In which I implement a Recommender System for a sample data set from Andrew Ng's Machine Learning Course.¶
Week 9 of Andrew Ng's ML course on Coursera discusses two very common applied ML algorithms: anomaly detection (think fraud detection or manufacturing quality control) and recommender systems (think Amazon or Netflix). Here I focus on the recommender system portion and use the homework data set to learn about the relevant python tools (the anomaly detection portion was covered here).
Tools Covered:¶
BaseEstimator
for rolling your own estimator in sklearn- Implementing stochastic versus batch gradient descent
Recommender Systems¶
According to Dr.

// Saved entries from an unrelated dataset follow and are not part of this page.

-- ==== Sys2Proof/Machine/State.lean ====
section
/-! DEFINITION. The architectural state (spec/10_state.md), the causes of a fault (spec/60_exceptions.md R522), the
host's actions (spec/10_state.md R21, R36 to R43) and the state after hard reset (spec/10_state.md R46). -/

namespace Sys2Proof.Machine

/-- `STATE`, the run state (R34). -/
inductive RunState where
  | idle
  | running
  | halted
  | faulted
  deriving DecidableEq, Repr

/-- The causes of a fault, codes 1 to 14 in this order (R522). -/
inductive Cause where
  | illegal
  | ifetch
  | dmemRange
  | uninitReg
  | fpRange
  | invZero
  | noSqrt
  | fmtLength
  | fmtHeader
  | decXrange
  | decNotOnCurve
  | pairZero
  | pairInvalid
  | softTrap
  deriving DecidableEq, Repr

/-- What `raise CAUSE(info)` is given (R521). -/
structure Trap where
  cause : Cause
  info : Nat
  deriving DecidableEq, Repr

/-- A value register: its valid bit and its contents (R32). -/
structure VReg (α : Type) where
  valid : Bool
  val : α
  deriving DecidableEq, Repr

/-- What the host does to BMAP, one atomic action each (R21, D19, R62). Host reads change nothing and are functions of
the state (Machine/HostPort.lean). `turn` is the model's: the host lets the sequencer take its next step (log 6). -/
inductive HostAction where
  /-- The sequencer's turn. -/
  | turn
  /-- The reset input `rst` is asserted and released (R560). -/
  | hardReset
  /-- A write of a host register, by its byte offset (R35 to R42). -/
  | writeReg (offset : Nat) (value : BitVec 32)
  /-- A write of a whole word through the IMEM window (R62). -/
  | writeImem (index : Nat) (word : BitVec 32)
  /-- A write of consecutive bytes through the DMEM window (R62). -/
  | writeDmem (address : Nat) (bytes : List (BitVec 8))
  deriving DecidableEq, Repr

/-- The state of BMAP. The last four fields are the model's own (INVENTORY.md, State). -/
structure State where
  /-- R22 -/
  pc : BitVec 16
  /-- The test flag `T`, R23. -/
  tflag : Bool
  /-- `a0` to `a7`, R24; `a0` is hardwired by the operations that read and write. -/
  a : Vector (BitVec 16) 8
  /-- R25 -/
  k : Vector (VReg (BitVec 384)) 8
  /-- R26 -/
  f : Vector (VReg Fp) 16
  /-- R27 -/
  q : Vector (VReg Fp2) 16
  /-- R28 -/
  s : Vector (VReg Fp6) 8
  /-- R29 -/
  t : Vector (VReg Fp12) 8
  /-- R30 -/
  g : Vector (VReg G1Point) 8
  /-- R31 -/
  h : Vector (VReg G2Point) 8
  /-- `STATE`, R34. -/
  run : RunState
  /-- `FAULT_CAUSE`, R39. -/
  faultCause : BitVec 8
  /-- `FAULT_PC`, R40. -/
  faultPc : BitVec 16
  /-- `FAULT_INFO`, R41. -/
  faultInfo : BitVec 32
  /-- `IRQ_EN.HALT_IE`, R42. -/
  haltIe : Bool
  /-- `IRQ_EN.FAULT_IE`, R42. -/
  faultIe : Bool
  /-- IMEM (R60): the words written since hard reset, by rising index (log 3). -/
  imem : List (Nat × BitVec 32)
  /-- DMEM (R61): the bytes written since hard reset, by rising address (log 2). -/
  dmem : List Host.Cell
  /-- The sizes `IMEM_WORDS` and `DMEM_BYTES` (R5, log 1). -/
  sizes : Config.Sizes
  /-- The host's pending actions, first first (log 6). -/
  host : List HostAction
  /-- How many unspecified results have been drawn (U1, log 4). -/
  draws : Nat
  /-- How many hard resets have happened; selects the power-on contents of the memories (U2, U3, log 2). -/
  epoch : Nat
  deriving DecidableEq, Repr

/-- Why `step` stops. A fault of BMAP itself is no stop: it is a next state (R521). These three are host accesses to
addresses BMAP does not have; all are raised by the host port only, and all are safe: the model stops where the
platform, which the spec does not describe, decides (log 8). -/
inductive Fault where
  /-- Raised by a host write to a register offset that is none of the eight (R35 to R42). Safe. -/
  | hostRegister (offset : Nat)
  /-- Raised by a host write to an IMEM window index at or above `IMEM_WORDS` (R60, R62). Safe. -/
  | imemWindow (index : Nat)
  /-- Raised by a host write to the DMEM window that ends beyond `DMEM_BYTES` (R61, R62). Safe. -/
  | dmemWindow (address : Nat)
  deriving DecidableEq, Repr

/-- Why an instruction has no meaning. -/
inductive Refusal where
  /-- Raised by an arm of `exec` whose instruction is not modelled. Safe. No arm raises it. -/
  | notModelled (mnemonic : String)
  deriving DecidableEq, Repr

/-- A value register as reset leaves it: not valid, its contents unspecified and unreadable (R32, R46, log 5). -/
def resetReg {α : Type} (contents : α) : VReg α := { valid := false, val := contents }

/-- The state after hard reset of a BMAP with these sizes (R46, R560). -/
def State.resetWith (z : Config.Sizes) : State :=
  { pc := 0, tflag := false, a := Vector.replicate 8 0
    k := Vector.replicate 8 (resetReg 0)
    f := Vector.replicate 16 (resetReg Fp.zero)
    q := Vector.replicate 16 (resetReg Fp2.zero)
    s := Vector.replicate 8 (resetReg Fp6.zero)
    t := Vector.replicate 8 (resetReg Fp12.zero)
    g := Vector.replicate 8 (resetReg ⟨Fp.zero, Fp.zero, Fp.zero⟩)
    h := Vector.replicate 8 (resetReg ⟨Fp2.zero, Fp2.zero, Fp2.zero⟩)
    run := .idle, faultCause := 0, faultPc := 0, faultInfo := 0, haltIe := false, faultIe := false
    imem := [], dmem := [], sizes := z, host := [], draws := 0, epoch := 0 }

/-- The machine right after hard reset, with the default sizes of R5 (R46, log 1). -/
def State.reset : State := State.resetWith Config.defaultSizes

end Sys2Proof.Machine
end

Ng, Recommender systems are rated as some of the most important problems faced by Silicon Valley companies, but they get comparatively little attention in ML academic research.
Model Underlying Recommender Systems¶
A prototypical scenario is a data set which indicates the 0-to-5 star rating given to a set of movies, by a set of users (some of these will be missing if a user hasn't rated a specific movie). The fundamental assumption of recommendation systems is that a users rating of a movie is determined by a paired set of factors that reflect the characteristics intrinsic to that user and the characteristics intrinsic to that movie. For example, a user-intrinsic feature capturing how much a user likes romance, and the corresponding movie-intrinsic feature capturing the degree of romance in a movie. Specifically, we assume a simple linear regression so that
\begin{align*} y(i, j) = (\theta^{(j)})^Tx^{(i)}, \end{align*}where $y(i, j)$ is the rating given by the $j^{th}$ user to the $i^{th}$ movie, and $\theta^{(j)}$ represents factors intrinsic to user $j$ while $x^{(i)}$ represents factors intrinsic to movie $i$. You can envision that user-factors and movie-factors live in the same space, where ratings are given by the inner product between them. This model can be vectorized as
\begin{align*} \mathbf{Y} \sim \mathbf{Y}' = \mathbf{X}\mathbf{\Theta}^T, \end{align*}where $\mathbf{Y}$ are the ground truth ratings, $\mathbf{Y}'$ are the predicted ratings, $\mathbf{X}$ is a matrix where each row contains factors of a specific movie, and $\mathbf{\Theta}$ is a matrix where each row contains factors of a specific user. The problem then amounts to finding $\mathbf{X}$ and $\mathbf{\Theta}$ that makes $\mathbf{Y}$ as close as possible to $\mathbf{Y'}$, typically in the sense of element-wise squared error.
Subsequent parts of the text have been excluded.